Monday, March 28, 2011

Francis Schaeffer the man


Many of us know Francis Schaeffer as the philosophical figure in Swiss clothes and a goatee beard giving him the appearance of a guru on the Swiss Alps of a place of refuge called L'Abri. He is well-known as an iconic figure because of his books such as "The God Who is There", "Escape From Reason" and a list of others. Most would imagine he was a great scholar seated in the halls of learning far from the ordinary lives of everyday people. But we are surprisingly wrong.


Schaeffer came from a poor family in a distant county of America. His parents were illiterate and he himself had no books to read until he worked for a rich foreigner who lent or gave him a book on philosophy. That is how he came to love the subject of Philosophy so as to write books from a Christian angle that would counter the Postmodern ideas that would plague the world in the 1960's. I think the Lord provided the means for him to go to college, poor though he was, and then to a Christian Seminary to turn out as a Presbyterian pastor. He was saved in a Presbyterian church, met his wife Edith who helped to nurture him in the refined ways of middle class society, she coming from a good educated family of some means.


Francis Schaeffer came into the Christian community for "such a time as this", that is as a man raised up to help the Church meet the intellectual challenges of Postmodernism. That is the intellectual aspect of the man.
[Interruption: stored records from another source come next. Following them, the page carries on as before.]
-- ==== Sys2Proof/Certificates/Slice0/Obligations.lean ====
section
/-! DEFINITION. The statements about the GN16, for the provers. In each, `u` is the state the command acts
on: `s` once the time up to the command's instant has passed (log entry 8). -/

open Sys2Proof Sys2Proof.Machine

/-! ## Steps, pins and reset -/

/-- A step takes the command at the front of the queue and runs it with the queue's rest. Every command
completes in every state, and leaves the waiting commands alone. -/
def Obligations.StepRunsFrontCommand : Prop :=
  ∀ (c : Instr) (s : State),
    (∀ rest : List Instr, step { s with pending := c :: rest } = exec c { s with pending := rest }) ∧
    ∃ t, exec c s = .next t ∧ t.pending = s.pending

/-- On an empty queue one bit time passes, and nothing under reset (log entry 7). A bit time moves the cycle
timer, the cold-start timer, the frame on the line, the candidate, the readings since the last reception,
the own beat, the bank arbiter, the mixes being formed, the output port with the right slot that begins, and
the status bit clock (R10, R36, R48, R52, R140, R145, R161), and nothing else. Times add up. -/
def Obligations.EmptyQueueLetsOneBitTimePass : Prop :=
  ∀ s : State, s.pending = [] →
    (s.inReset = true → step s = .next s) ∧
    (s.inReset = false → step s = .next { s with
      beat := { s.beat with
        timer := s.beat.timer + 1
        coldStart := s.beat.coldStart.map fun left => left - 1
        request := match s.beat.request with
          | .idle => .idle
          | .waiting kind => .waiting kind
          | .sending kind cycle age => .sending kind cycle (age + 1) }
      line := { s.line with
        tx := s.line.tx.map fun x => { x with sent := x.sent + 1 }
        candidate := s.line.candidate.map fun age => age + 1
        beatQuiet := min 4 (s.line.beatQuiet + 1) }
      arbiter := s.arbiter.elapse 1
      mix := { s.mix with
        formingNext := s.mix.formingNext.map fun f => { f with age := f.age + 1 }
        formingPlaying := s.mix.formingPlaying.map fun f => { f with age := f.age + 1 }
        refAge := s.mix.refAge + 1
        oclk := (s.mix.oclk + 4) % 12
        frame := s.mix.frame.map fun f => { f with
          age := f.age + 1
          right := match f.right with
            | some x => some x
            | none => if 96 ≤ f.age + 1 then
                some (s.mix.slotSample Buffer.right (96 - f.age) f.position)
              else none } }
      status := { s.status with bitClock := s.status.bitClock + 4 } }) ∧
    ∀ m n : Nat, (s.elapse m).elapse n = s.elapse (m + n)

/-- What the node shows at its pins follows its state: the five indicators (R105, R156 to R158), dark
throughout hardware reset (R159), the level that the driver gives the line (R33), PDM_CLK (R1), and OCLK, low
in the first half of its period and in reset (R145). The phase of OCLK at its start is log entry 6. -/
def Obligations.IndicatorsAndPinsFollowTheState : Prop :=
  ∀ s : State,
    (s.inReset = true →
      s.linkLit = false ∧ s.gateLit = false ∧ s.waitLit = false ∧ s.muteLit = false ∧
      s.faultLit = false ∧ s.pdmClkRuns = false ∧ s.oclkHigh = false ∧ s.owsHigh = false ∧
      s.odatHigh = false) ∧
    (s.inReset = false →
      (s.linkLit = true ↔ s.beat.sync = .locked ∨ s.keys.linkPhase = true ∧
        (s.beat.sync = .aligning ∨ s.beat.sync = .observing ∨ s.beat.sync = .entering)) ∧
      (s.gateLit = true ↔ ∃ l : Lane, s.lanes.slotCopy[l].owner = some s.own) ∧
      (s.waitLit = true ↔ s.lanes.request = .claim ∨ s.lanes.request = .priority) ∧
      (s.muteLit = true ↔ s.role ≠ .listen ∧
        (s.keys.muteLatch = true ∨ s.role = .auto ∧ s.keys.keyA.pressed = true)) ∧
      (s.faultLit = true ↔ s.beat.sync = .incompatible ∨ s.beat.sync = .conflict ∨
        s.capture.mic = .fault ∨ 2 ≤ s.lanes.divergence) ∧
      (s.pdmClkRuns = true ↔ s.role ≠ .listen) ∧
      (s.oclkHigh = true ↔ 6 ≤ s.mix.oclk)) ∧
    (s.line.tx = none → s.lineDominant = false) ∧
    ∀ x, s.line.tx = some x → (s.lineDominant = true ↔ x.bits[x.sent]? = some false)

/-- Hardware reset, from any state, leaves every block at its reset values (R14, R31, R46, R65, R82, R108,
R137, R147, R159, R168). The whole state is that under reset, but for the waiting commands and the model's
own counters of cycle starts and of sets (log entries 16 and 22); the straps before sampling, the last PDM
level, the phase of OCLK and the physical slot that fills in it are log entries 4, 5, 6 and 39. -/
def Obligations.HardwareResetSetsResetValues : Prop :=
  ∀ s : State, ∃ t, exec .hardwareReset s = .next t ∧
    t = { State.reset with
      mix := { State.reset.mix with sets := t.mix.sets }
      cycleStarts := s.cycleStarts, pending := s.pending } ∧ t.inReset = true ∧
    (∀ i : Fin 4, t.capture.slots[i].validity = .cut ∧ t.capture.slots[i].clip = false ∧
      t.capture.slots[i].read = silence) ∧
    t.capture.transition = false ∧ t.capture.history = [] ∧ t.capture.dcIn = 0 ∧ t.capture.dcOut = 0 ∧
    t.capture.mic = .ok ∧ t.capture.stuckCount = 0 ∧ t.capture.goodCount = 0 ∧
    t.capture.firstFrame = true ∧ t.arbiter.write = false ∧ t.arbiter.reads = [] ∧
    t.detector =
      { state := .silent, score := 0, outState := .silent, outScore := 0, floor := 120
        rise := 0, hist1 := false, hist2 := false, hist3 := false, hangover := 0, processing := none
        pending := none } ∧
    t.line.tx = none ∧ t.line.stopped = [] ∧ t.line.candidate = none ∧ t.line.beatQuiet = 0 ∧
    t.line.slotFree = 0 ∧ (∀ a : Addr, t.line.reportSpans[a] = false) ∧
    (∀ l : Lane, t.line.laneSpans[l] = false) ∧
    t.beat.sync = .listen ∧ t.beat.timer = 0 ∧ t.beat.cycle = 0 ∧ t.beat.holder = none ∧ t.beat.rank = none ∧
    t.beat.candidate = false ∧ t.beat.holderCond = false ∧ t.beat.barred = 0 ∧ t.beat.failures = 0 ∧
    t.beat.obsCount = 0 ∧ t.beat.entCount = 0 ∧ t.beat.firstBeat = false ∧ t.beat.request = .idle ∧
    t.beat.coldStart = none ∧ t.beat.waitOpen = false ∧ t.beat.takerAt = none ∧
    (∀ a : Addr, t.census.peers[a] = { presence := .absent, good := 0, miss := 0 } ∧
      t.census.entries[a] = none) ∧
    t.census.readback = none ∧ t.census.ownCollisions = 0 ∧ t.census.conflictWait = 0 ∧
    t.census.reportTx = none ∧
    (∀ l : Lane, t.lanes.table[l] = .free ∧ t.lanes.slotCopy[l] = .free) ∧
    t.lanes.request = .none ∧ t.lanes.waitAge = 0 ∧ t.lanes.releasePending = none ∧
    t.lanes.idleHold = false ∧ t.lanes.digest = t.lanes.table.digest ∧ t.lanes.divergence = 0 ∧
    t.lanes.laneCollisions = 0 ∧ t.lanes.closingCycle = false ∧ t.lanes.cutInCycle = false ∧
    t.audio.tx = none ∧ t.audio.unlisted = false ∧
    (∀ l : Lane, t.audio.lanes[l].state = .muted ∧ t.audio.lanes[l].faded = true ∧
      t.audio.lanes[l].lastGood = silence ∧ t.audio.lanes[l].received = none ∧
      t.audio.lanes[l].contribution = none) ∧
    t.mix.playing = Buffer.zeros ∧ t.mix.next = Buffer.zeros ∧ t.mix.nextStatus = .empty ∧
    t.mix.formingNext = none ∧ t.mix.formingPlaying = none ∧ t.mix.formingLeft = [] ∧
    t.mix.closed = false ∧ t.mix.refAge = 0 ∧ t.mix.frame = none ∧
    t.keys.keyA = { pressed := false, count := 0 } ∧ t.keys.keyB = { pressed := false, count := 0 } ∧
    t.keys.muteLatch = false ∧ t.keys.blinkCount = 0 ∧ t.keys.linkPhase = false ∧
    t.status.queue = [] ∧ t.status.tx = none ∧ t.status.overrun = false ∧ t.status.summaryCount = 0 ∧
    t.status.bitClock = 0 ∧ t.status.nextFree = 10

/-- Reset release samples the straps and the keys, forms the fingerprint, starts the cold-start timer and
queues the STARTED record with cycle number 0 (R65, R149, R151 to R153, R168). Everything else keeps its
reset value. -/
def Obligations.ResetReleaseStartsTheNode : Prop :=
  ∀ (p : StrapPins) (k : KeyPins) (s : State), s.inReset = true → s.HeldInReset →
    ∃ t, exec (.resetRelease p k) s = .next t ∧ t.inReset = false ∧
      t.keys.straps.addr.val = p.addr.toNat ∧
      t.keys.straps.role = (#v[Role.auto, .keyed, .chair, .listen] : Vector Role 4)[p.role.toFin] ∧
      t.keys.straps.lanes.val = p.lanes.toNat ∧
      t.keys.straps.policy = (if p.policy then .loudest else .firstOn) ∧
      t.keys.straps.lastOn = p.lastOn ∧ t.keys.straps.sens.val = p.sens.toNat ∧
      t.keys.straps.hang.val = p.hang.toNat ∧ t.keys.straps.gain.val = p.gain.toNat ∧
      t.keys.fingerprint.toNat = 32 + 4 * p.lanes.toNat + 2 * p.policy.toNat + p.lastOn.toNat ∧
      t.keys.keyA = { pressed := false, count := (!k.keyA).toNat } ∧
      t.keys.keyB = { pressed := false, count := (!k.keyB).toNat } ∧
      t.beat.coldStart = some (36864 + 3072 * p.addr.toNat) ∧
      t.status.queue = [{ cycle := 0, body := .started t.keys.straps t.keys.fingerprint }] ∧
      { t with
        inReset := true
        keys := { t.keys with
          straps := s.keys.straps, fingerprint := s.keys.fingerprint
          keyA := s.keys.keyA, keyB := s.keys.keyB }
        beat := { t.beat with coldStart := none }
        status := { t.status with queue := [] } } = s

/-! ## Capture -/

/-- A PDM_DATA sample goes to decimation and to stuck detection while PDM_CLK runs, and else nothing is
sampled (R1, R8, R13). An output instant (R2) takes one decimated sample through DC removal (R4) and gain
(R5) into its position of the filling slot, and raises the write of it at the bank arbiter (R10). The
decimated sample is a free value, of a filter with the passband and the delay bound of R3 as log entry 1 reads
them, wherever R2 lets the output instants fall. A listener's chain does not run (R13). -/
def Obligations.SamplesReachTheFillingSlot : Prop :=
  PassesTheVoiceBand Config.decimation ∧
  (∀ (level : Bool) (s : State),
    (s.inReset = true ∨ s.role = .listen → exec (.pdmDataSample level) s = .next s) ∧
    (s.inReset = false → s.role ≠ .listen → ∃ t, exec (.pdmDataSample level) s = .next t ∧
      t.capture.history = .bit level :: s.capture.history ∧ t.capture.lastPdm = level ∧
      (t.capture.transition = true ↔ s.capture.transition = true ∨ level ≠ s.capture.lastPdm) ∧
      { t with capture := { t.capture with
          history := s.capture.history, lastPdm := s.capture.lastPdm
          transition := s.capture.transition } } = s)) ∧
  ∀ (k : Fin 63) (s : State), s.inReset = false →
    let u := s.elapseTo (192 * (k.val + 1))
    (s.role = .listen → exec (.outputInstant k) s = .next u) ∧
    (s.role ≠ .listen → ∃ (t : State) (v p : Int), exec (.outputInstant k) s = .next t ∧
      { t with capture := s.capture, arbiter := u.arbiter } = u ∧
      t.arbiter = { u.arbiter with write := true } ∧
      { t.capture with
        history := s.capture.history, dcIn := s.capture.dcIn, dcOut := s.capture.dcOut
        slots := s.capture.slots } = s.capture ∧
      t.capture.history = .instant :: s.capture.history ∧
      t.capture.dcIn = Config.decimation (.instant :: s.capture.history) ∧
      IsRounded ((t.capture.dcIn.toInt - s.capture.dcIn.toInt) * 32768 + 125 * s.capture.dcOut) 128
        t.capture.dcOut ∧
      IsRounded t.capture.dcOut 256 v ∧ p = v * 2 ^ s.keys.straps.gain.val ∧
      (∀ i : Fin 4, i ≠ s.capture.fill → t.capture.slots[i] = s.capture.slots[i]) ∧
      t.capture.slots[s.capture.fill].validity = s.capture.slots[s.capture.fill].validity ∧
      (∀ j : Fin 64, j.val ≠ k.val → t.capture.slots[s.capture.fill].samples[j] =
        s.capture.slots[s.capture.fill].samples[j]) ∧
      IsSaturated p (t.capture.slots[s.capture.fill].samples[k.castSucc]) ∧
      (t.capture.slots[s.capture.fill].clip = true ↔
        s.capture.slots[s.capture.fill].clip = true ∨ 32767 < p ∨ p < -32768))

/-- A frame completion fixes the verdict of the filling frame, clears the clip flag of an INVALID one, moves
the ages on and opens the slot of age 3 for filling (R7, R8, R9, R13). The stages before the bank carry on: the
decimation history, the DC-removal filter and the last PDM_DATA bit (R3, R4, R7, R13). The completed frame is
offered to the detector, which starts to process it, or holds the completion as pending, in place of one that
waits, or takes none, as a listener (R16, R18, R30). That a processing holds the samples its slot had at its
start is log entry 18. -/
def Obligations.FrameCompletionJudgesAndAges : Prop :=
  ∀ (straps : Straps) (displacement : Option Int) (c : Capture) (detector : Detector),
    let d := c.complete straps displacement
    let offered := detector.offer straps.role d.1 d.2
    let jump := ∃ x : Int, displacement = some x ∧ (64 < x ∨ x < -64)
    (jump ∨ c.firstFrame = true → d.2.validity = .cut) ∧
    (¬ jump → c.firstFrame = false → (straps.role = .listen ∨ c.transition = false) →
      d.2.validity = .stuck) ∧
    (¬ jump → c.firstFrame = false → straps.role ≠ .listen → c.transition = true →
      d.2.validity = .valid) ∧
    (d.1.ofAge 1).validity = d.2.validity ∧ (d.1.ofAge 1).clip = d.2.clip ∧
    (d.2.validity ≠ .valid → d.2.clip = false ∧ (d.1.ofAge 1).read = silence) ∧
    (d.2.validity = .valid →
      (d.1.ofAge 1).read = (c.takeSample straps.gain 63).slots[c.fill].samples ∧
      d.2.clip = (c.takeSample straps.gain 63).slots[c.fill].clip) ∧
    d.1.ofAge 2 = c.ofAge 1 ∧ d.1.ofAge 3 = c.ofAge 2 ∧
    (d.1.ofAge 0).validity = .filling ∧ (d.1.ofAge 0).clip = false ∧
    d.1.transition = false ∧ d.1.firstFrame = false ∧ d.1.mic = d.2.mic ∧
    d.1.lastPdm = c.lastPdm ∧
    (straps.role = .listen →
      d.1.history = c.history ∧ d.1.dcIn = c.dcIn ∧ d.1.dcOut = c.dcOut ∧ offered = detector) ∧
    (straps.role ≠ .listen →
      d.1.history = .instant :: c.history ∧ d.1.dcIn = Config.decimation (.instant :: c.history) ∧
      IsRounded ((d.1.dcIn.toInt - c.dcIn.toInt) * 32768 + 125 * c.dcOut) 128 d.1.dcOut ∧
      (detector.processing = none → offered = { detector with
        processing := some
          { samples := (d.1.ofAge 1).read, validity := d.2.validity, mic := d.2.mic } }) ∧
      (detector.processing ≠ none → offered = { detector with pending := some d.2 }))
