/-! ### Mix.cycleStart -/

@[simp] theorem Mix.cycleStart_playing (b : Bool) (x : Mix) :
    (x.cycleStart b).playing = x.next := rfl
@[simp] theorem Mix.cycleStart_next (b : Bool) (x : Mix) :
    (x.cycleStart b).next = Buffer.zeros := rfl
@[simp] theorem Mix.cycleStart_nextStatus (b : Bool) (x : Mix) :
    (x.cycleStart b).nextStatus = .empty := rfl
@[simp] theorem Mix.cycleStart_formingNext (b : Bool) (x : Mix) :
    (x.cycleStart b).formingNext = none := rfl
@[simp] theorem Mix.cycleStart_formingPlaying (b : Bool) (x : Mix) :
    (x.cycleStart b).formingPlaying = x.formingNext := rfl
@[simp] theorem Mix.cycleStart_formingLeft (b : Bool) (x : Mix) :
    (x.cycleStart b).formingLeft = x.formingLeft ++ x.formingPlaying.toList.map (·.set) := rfl
@[simp] theorem Mix.cycleStart_closed (b : Bool) (x : Mix) : (x.cycleStart b).closed = b := rfl
@[simp] theorem Mix.cycleStart_sets (b : Bool) (x : Mix) : (x.cycleStart b).sets = x.sets := rfl
@[simp] theorem Mix.cycleStart_refAge (b : Bool) (x : Mix) : (x.cycleStart b).refAge = 0 := rfl
@[simp] theorem Mix.cycleStart_oclk (b : Bool) (x : Mix) : (x.cycleStart b).oclk = x.oclk := rfl
@[simp] theorem Mix.cycleStart_frame (b : Bool) (x : Mix) : (x.cycleStart b).frame = x.frame := rfl

/-! ### Mix.takeSet -/

@[simp] theorem Mix.takeSet_playing (c : ContributionSet) (x : Mix) :
    (x.takeSet c).playing = x.playing := rfl
@[simp] theorem Mix.takeSet_next (c : ContributionSet) (x : Mix) :
    (x.takeSet c).next = x.next := rfl
@[simp] theorem Mix.takeSet_nextStatus (c : ContributionSet) (x : Mix) :
    (x.takeSet c).nextStatus = .forming := rfl
@[simp] theorem Mix.takeSet_formingNext (c : ContributionSet) (x : Mix) :
    (x.takeSet c).formingNext = some { set := c, number := x.sets + 1, age := 0 } := rfl
@[simp] theorem Mix.takeSet_formingPlaying (c : ContributionSet) (x : Mix) :
    (x.takeSet c).formingPlaying = x.formingPlaying := rfl
@[simp] theorem Mix.takeSet_formingLeft (c : ContributionSet) (x : Mix) :
    (x.takeSet c).formingLeft = x.formingLeft := rfl
@[simp] theorem Mix.takeSet_closed (c : ContributionSet) (x : Mix) :
    (x.takeSet c).closed = x.closed := rfl
@[simp] theorem Mix.takeSet_sets (c : ContributionSet) (x : Mix) :
    (x.takeSet c).sets = x.sets + 1 := rfl
@[simp] theorem Mix.takeSet_refAge (c : ContributionSet) (x : Mix) :
    (x.takeSet c).refAge = x.refAge := rfl
@[simp] theorem Mix.takeSet_oclk (c : ContributionSet) (x : Mix) :
    (x.takeSet c).oclk = x.oclk := rfl
@[simp] theorem Mix.takeSet_frame (c : ContributionSet) (x : Mix) :
    (x.takeSet c).frame = x.frame := rfl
I am more interested in the less known achievements of the man. He was not really a scholar with great credentials despite his books and writings; he was not an original thinker and did not claim to be such; his was the rare gift of reducing the obscure thinking in simple writing which the ordinary people could understand - the gift of the populariser. With his knowledge of both the Bible and Philosophy, he taught Christians how to answer and overcome the challenges offered by Relativism, Humanism and the whole gamut of Postmodernism.


What is more important than his intellectual contribution was teaching the fractured and deeply divided Evangelical Church how to convey the Truths of Scripture in the spirit of love. He had been nurtured by the Presbyterian Church in America, had seen the bitterness of the doctrinal splits between the Orthodox Presbyterians and the liberals (witnessed the carnal name-calling and legalistic disputes and quarrels over doctrines). He saw also divisions over such issues as drinking alcohol: Christians fighting one another with tongs and hammers, tooth and nail over social issues. Edith and he realised that what Evangelical Christianity needed was a model of how to reach out to people differing from us in unconditional love (Agape love) and loving them to win them over (not by preaching down at them, not by dictating doctrines to them). Hence the couple went to Swiss Alps and started the communal living of L'Abri.


Through the L'Abri community Schaeffer and wife reached a new generation of seekers (young intellectuals seeking answers) who were to impact Evangelical Christianity for generations to come. A few names will suffice: Dr Os Guinness (who grew up in Kluang, Malaysia), Jerram Barrs, Jerry Falwell, Dr. Everett Koop, to name a few.


L'Abri has lived on in the lives of the people who were impacted as young seekers, who have not grown up to be influential figures in their own social circles. This is the greatest impact of Francis Schaeffer.